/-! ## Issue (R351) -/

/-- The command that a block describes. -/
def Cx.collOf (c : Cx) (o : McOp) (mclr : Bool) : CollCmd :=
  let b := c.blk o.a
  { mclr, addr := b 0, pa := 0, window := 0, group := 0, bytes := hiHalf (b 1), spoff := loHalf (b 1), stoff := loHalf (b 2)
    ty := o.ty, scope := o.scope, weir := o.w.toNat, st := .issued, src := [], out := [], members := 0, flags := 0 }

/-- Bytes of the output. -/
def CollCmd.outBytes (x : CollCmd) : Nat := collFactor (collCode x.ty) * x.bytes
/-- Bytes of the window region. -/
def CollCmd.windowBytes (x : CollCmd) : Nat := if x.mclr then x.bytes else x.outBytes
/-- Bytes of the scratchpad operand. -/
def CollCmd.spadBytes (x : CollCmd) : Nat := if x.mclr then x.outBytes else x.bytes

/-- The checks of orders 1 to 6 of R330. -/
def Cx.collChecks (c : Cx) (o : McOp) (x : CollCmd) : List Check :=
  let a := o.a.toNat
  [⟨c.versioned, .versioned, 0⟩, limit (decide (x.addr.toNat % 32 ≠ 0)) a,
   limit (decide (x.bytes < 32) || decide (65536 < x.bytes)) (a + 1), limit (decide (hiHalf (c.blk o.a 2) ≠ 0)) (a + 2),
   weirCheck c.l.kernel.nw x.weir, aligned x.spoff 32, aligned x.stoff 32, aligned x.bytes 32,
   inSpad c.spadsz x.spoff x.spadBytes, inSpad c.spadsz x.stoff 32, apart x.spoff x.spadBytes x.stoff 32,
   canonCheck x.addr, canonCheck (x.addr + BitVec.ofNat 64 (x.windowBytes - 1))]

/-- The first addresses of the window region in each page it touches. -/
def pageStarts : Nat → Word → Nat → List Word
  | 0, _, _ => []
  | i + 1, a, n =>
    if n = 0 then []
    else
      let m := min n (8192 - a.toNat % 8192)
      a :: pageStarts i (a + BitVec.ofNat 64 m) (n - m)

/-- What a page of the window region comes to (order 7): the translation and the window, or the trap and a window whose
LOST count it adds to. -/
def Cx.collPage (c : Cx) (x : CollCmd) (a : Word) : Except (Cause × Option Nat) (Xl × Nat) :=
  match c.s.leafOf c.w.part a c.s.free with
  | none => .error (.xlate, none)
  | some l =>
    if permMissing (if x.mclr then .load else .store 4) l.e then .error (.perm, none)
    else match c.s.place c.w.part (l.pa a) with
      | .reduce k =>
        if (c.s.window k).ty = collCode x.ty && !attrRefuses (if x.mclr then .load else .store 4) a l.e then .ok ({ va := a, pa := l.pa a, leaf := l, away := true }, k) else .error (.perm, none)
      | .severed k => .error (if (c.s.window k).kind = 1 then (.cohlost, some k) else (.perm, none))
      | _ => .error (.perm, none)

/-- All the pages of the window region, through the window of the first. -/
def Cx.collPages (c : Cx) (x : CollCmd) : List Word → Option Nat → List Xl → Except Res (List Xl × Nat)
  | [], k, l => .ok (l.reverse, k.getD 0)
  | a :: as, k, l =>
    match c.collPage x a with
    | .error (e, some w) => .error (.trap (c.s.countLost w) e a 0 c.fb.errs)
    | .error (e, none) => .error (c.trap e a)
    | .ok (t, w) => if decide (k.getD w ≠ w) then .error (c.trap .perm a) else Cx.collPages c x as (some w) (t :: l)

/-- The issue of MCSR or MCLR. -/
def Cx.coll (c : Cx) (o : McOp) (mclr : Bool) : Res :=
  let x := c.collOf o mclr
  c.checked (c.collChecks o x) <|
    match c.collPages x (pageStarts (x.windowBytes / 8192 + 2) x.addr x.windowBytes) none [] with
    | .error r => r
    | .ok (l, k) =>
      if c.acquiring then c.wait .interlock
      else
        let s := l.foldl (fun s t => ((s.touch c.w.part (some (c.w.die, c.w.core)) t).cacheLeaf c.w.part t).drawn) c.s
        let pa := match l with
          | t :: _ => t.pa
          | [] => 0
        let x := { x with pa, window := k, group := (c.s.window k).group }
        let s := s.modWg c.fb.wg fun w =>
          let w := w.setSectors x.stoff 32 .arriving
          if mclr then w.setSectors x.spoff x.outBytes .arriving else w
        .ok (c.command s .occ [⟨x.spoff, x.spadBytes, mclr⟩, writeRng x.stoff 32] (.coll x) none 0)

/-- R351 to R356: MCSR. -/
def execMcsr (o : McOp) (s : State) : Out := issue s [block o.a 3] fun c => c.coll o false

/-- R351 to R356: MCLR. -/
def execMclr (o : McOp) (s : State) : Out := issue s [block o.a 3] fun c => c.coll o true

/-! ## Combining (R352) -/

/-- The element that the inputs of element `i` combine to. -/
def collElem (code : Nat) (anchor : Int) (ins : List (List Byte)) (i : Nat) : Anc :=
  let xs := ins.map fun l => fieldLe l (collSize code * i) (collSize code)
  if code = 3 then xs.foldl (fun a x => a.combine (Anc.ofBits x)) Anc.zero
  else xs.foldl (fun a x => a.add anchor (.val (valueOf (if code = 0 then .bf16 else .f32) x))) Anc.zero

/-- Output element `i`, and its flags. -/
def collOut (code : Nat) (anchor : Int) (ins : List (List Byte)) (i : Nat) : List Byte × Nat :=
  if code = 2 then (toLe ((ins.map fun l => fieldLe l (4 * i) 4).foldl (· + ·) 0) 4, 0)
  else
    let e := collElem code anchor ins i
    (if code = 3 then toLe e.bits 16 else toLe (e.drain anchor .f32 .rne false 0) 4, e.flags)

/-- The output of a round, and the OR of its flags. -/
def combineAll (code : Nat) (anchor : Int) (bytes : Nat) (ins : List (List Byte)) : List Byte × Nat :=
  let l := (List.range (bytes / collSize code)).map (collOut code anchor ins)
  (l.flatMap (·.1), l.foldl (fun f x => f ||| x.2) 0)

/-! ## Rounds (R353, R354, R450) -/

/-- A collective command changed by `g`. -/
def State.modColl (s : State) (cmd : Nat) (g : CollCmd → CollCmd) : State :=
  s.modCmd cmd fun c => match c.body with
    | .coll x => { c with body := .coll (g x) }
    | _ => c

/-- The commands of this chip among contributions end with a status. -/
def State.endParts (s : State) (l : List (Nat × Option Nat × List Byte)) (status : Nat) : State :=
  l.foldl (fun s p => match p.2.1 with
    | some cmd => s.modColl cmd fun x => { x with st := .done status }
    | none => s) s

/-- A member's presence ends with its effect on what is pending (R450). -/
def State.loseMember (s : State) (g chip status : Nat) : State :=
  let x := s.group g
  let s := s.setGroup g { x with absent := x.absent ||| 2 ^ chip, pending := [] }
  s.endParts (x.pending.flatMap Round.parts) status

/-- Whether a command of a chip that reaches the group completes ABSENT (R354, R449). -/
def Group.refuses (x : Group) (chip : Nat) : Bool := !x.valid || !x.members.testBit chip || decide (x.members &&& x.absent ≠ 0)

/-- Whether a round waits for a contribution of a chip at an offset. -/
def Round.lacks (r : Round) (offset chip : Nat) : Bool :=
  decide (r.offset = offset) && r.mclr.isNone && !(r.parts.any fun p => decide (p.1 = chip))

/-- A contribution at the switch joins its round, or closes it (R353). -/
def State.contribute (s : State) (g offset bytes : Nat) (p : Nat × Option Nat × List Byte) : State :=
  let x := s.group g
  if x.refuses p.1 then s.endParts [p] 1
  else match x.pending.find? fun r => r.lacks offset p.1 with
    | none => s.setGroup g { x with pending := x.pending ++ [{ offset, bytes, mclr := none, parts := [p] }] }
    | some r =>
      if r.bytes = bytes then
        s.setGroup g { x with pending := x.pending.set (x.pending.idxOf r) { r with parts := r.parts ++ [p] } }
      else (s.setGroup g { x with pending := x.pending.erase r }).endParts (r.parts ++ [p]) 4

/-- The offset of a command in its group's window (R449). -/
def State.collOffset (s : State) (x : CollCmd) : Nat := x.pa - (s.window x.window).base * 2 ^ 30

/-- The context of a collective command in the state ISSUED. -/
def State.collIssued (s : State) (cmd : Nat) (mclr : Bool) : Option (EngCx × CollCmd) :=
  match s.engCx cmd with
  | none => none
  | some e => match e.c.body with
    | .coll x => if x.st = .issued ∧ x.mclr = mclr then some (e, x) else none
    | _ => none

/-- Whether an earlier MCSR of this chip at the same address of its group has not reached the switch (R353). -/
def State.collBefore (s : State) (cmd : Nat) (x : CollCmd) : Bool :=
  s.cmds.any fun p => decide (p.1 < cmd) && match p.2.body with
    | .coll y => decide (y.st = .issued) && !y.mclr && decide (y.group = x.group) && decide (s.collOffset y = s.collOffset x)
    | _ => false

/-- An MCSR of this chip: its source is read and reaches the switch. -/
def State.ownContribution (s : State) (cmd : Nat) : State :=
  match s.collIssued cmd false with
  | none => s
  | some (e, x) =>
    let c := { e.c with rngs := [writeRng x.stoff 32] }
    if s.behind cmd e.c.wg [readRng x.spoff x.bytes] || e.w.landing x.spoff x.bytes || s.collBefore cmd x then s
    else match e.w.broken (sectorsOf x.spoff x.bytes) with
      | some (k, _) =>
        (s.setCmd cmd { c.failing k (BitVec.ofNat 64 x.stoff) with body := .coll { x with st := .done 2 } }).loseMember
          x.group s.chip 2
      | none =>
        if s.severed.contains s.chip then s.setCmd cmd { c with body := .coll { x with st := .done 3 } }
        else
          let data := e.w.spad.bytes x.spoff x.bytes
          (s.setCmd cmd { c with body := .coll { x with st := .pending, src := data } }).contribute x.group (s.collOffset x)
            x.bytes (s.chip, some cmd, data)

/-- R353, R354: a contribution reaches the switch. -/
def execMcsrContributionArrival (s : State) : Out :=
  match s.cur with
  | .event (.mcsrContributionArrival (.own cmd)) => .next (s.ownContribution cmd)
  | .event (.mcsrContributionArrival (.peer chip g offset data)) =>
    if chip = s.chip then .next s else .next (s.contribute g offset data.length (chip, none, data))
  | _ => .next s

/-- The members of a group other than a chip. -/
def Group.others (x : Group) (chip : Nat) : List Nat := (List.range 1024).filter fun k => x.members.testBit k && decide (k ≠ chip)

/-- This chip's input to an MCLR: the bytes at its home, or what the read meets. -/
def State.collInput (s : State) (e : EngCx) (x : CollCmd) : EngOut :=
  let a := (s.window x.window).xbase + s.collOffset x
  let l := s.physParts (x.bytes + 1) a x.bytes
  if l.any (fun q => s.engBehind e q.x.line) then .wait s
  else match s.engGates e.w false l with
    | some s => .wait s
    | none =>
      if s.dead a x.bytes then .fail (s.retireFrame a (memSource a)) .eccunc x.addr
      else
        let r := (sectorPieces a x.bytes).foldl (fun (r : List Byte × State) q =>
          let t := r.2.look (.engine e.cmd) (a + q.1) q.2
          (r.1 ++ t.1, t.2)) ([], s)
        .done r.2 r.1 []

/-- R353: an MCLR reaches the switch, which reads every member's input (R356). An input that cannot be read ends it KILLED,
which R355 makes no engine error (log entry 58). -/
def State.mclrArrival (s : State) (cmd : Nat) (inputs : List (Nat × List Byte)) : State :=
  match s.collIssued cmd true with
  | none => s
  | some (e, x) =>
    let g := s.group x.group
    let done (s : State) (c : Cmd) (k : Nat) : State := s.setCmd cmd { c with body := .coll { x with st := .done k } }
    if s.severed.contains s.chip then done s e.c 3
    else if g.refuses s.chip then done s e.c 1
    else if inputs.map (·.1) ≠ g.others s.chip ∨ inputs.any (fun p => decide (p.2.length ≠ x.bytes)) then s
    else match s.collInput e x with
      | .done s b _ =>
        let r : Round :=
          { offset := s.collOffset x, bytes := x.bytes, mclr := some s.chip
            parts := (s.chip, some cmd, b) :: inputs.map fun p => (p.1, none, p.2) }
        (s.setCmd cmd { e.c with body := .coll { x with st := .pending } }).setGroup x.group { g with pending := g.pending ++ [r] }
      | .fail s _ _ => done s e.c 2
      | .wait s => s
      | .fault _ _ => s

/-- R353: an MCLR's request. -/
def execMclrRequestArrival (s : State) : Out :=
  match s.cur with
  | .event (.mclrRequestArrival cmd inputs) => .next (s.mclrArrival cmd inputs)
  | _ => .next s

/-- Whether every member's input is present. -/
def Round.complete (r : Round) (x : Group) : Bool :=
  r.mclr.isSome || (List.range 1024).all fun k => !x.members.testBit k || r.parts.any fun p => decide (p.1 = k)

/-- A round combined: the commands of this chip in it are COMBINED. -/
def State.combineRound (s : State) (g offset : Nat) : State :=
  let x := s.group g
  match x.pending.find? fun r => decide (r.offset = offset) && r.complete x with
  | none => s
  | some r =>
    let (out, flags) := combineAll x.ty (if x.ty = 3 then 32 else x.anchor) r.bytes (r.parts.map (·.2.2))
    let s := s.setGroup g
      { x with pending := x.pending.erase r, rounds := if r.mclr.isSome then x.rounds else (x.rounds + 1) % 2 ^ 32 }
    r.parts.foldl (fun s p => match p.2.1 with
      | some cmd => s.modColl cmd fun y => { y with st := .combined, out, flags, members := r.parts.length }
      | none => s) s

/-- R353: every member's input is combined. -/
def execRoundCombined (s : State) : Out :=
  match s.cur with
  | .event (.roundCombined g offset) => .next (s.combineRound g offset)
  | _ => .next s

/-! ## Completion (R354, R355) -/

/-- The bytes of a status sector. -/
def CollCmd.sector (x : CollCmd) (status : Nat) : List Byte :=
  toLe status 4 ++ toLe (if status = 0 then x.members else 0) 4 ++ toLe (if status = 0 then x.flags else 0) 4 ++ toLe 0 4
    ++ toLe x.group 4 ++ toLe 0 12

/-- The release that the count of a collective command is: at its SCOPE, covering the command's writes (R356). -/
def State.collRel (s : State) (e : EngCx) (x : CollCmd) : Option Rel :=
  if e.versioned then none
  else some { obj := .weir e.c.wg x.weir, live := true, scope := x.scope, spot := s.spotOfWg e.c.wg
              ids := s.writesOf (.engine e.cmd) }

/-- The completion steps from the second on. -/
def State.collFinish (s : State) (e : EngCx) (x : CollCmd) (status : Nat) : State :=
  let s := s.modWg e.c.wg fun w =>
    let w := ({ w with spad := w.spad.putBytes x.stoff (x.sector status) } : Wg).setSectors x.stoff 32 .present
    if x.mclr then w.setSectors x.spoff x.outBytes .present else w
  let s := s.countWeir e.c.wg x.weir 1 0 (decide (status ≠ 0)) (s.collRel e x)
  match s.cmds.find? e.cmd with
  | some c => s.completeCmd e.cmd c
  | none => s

···

Work to complete:
The exact lines of the material above starting at the one that contains "done s e.c 2" and ending at the one that contains "is present. -/" are what to retype; leave out everything else.

Solution for this problem:
      | .fail s _ _ => done s e.c 2
      | .wait s => s
      | .fault _ _ => s

/-- R353: an MCLR's request. -/
def execMclrRequestArrival (s : State) : Out :=
  match s.cur with
  | .event (.mclrRequestArrival cmd inputs) => .next (s.mclrArrival cmd inputs)
  | _ => .next s

/-- Whether every member's input is present. -/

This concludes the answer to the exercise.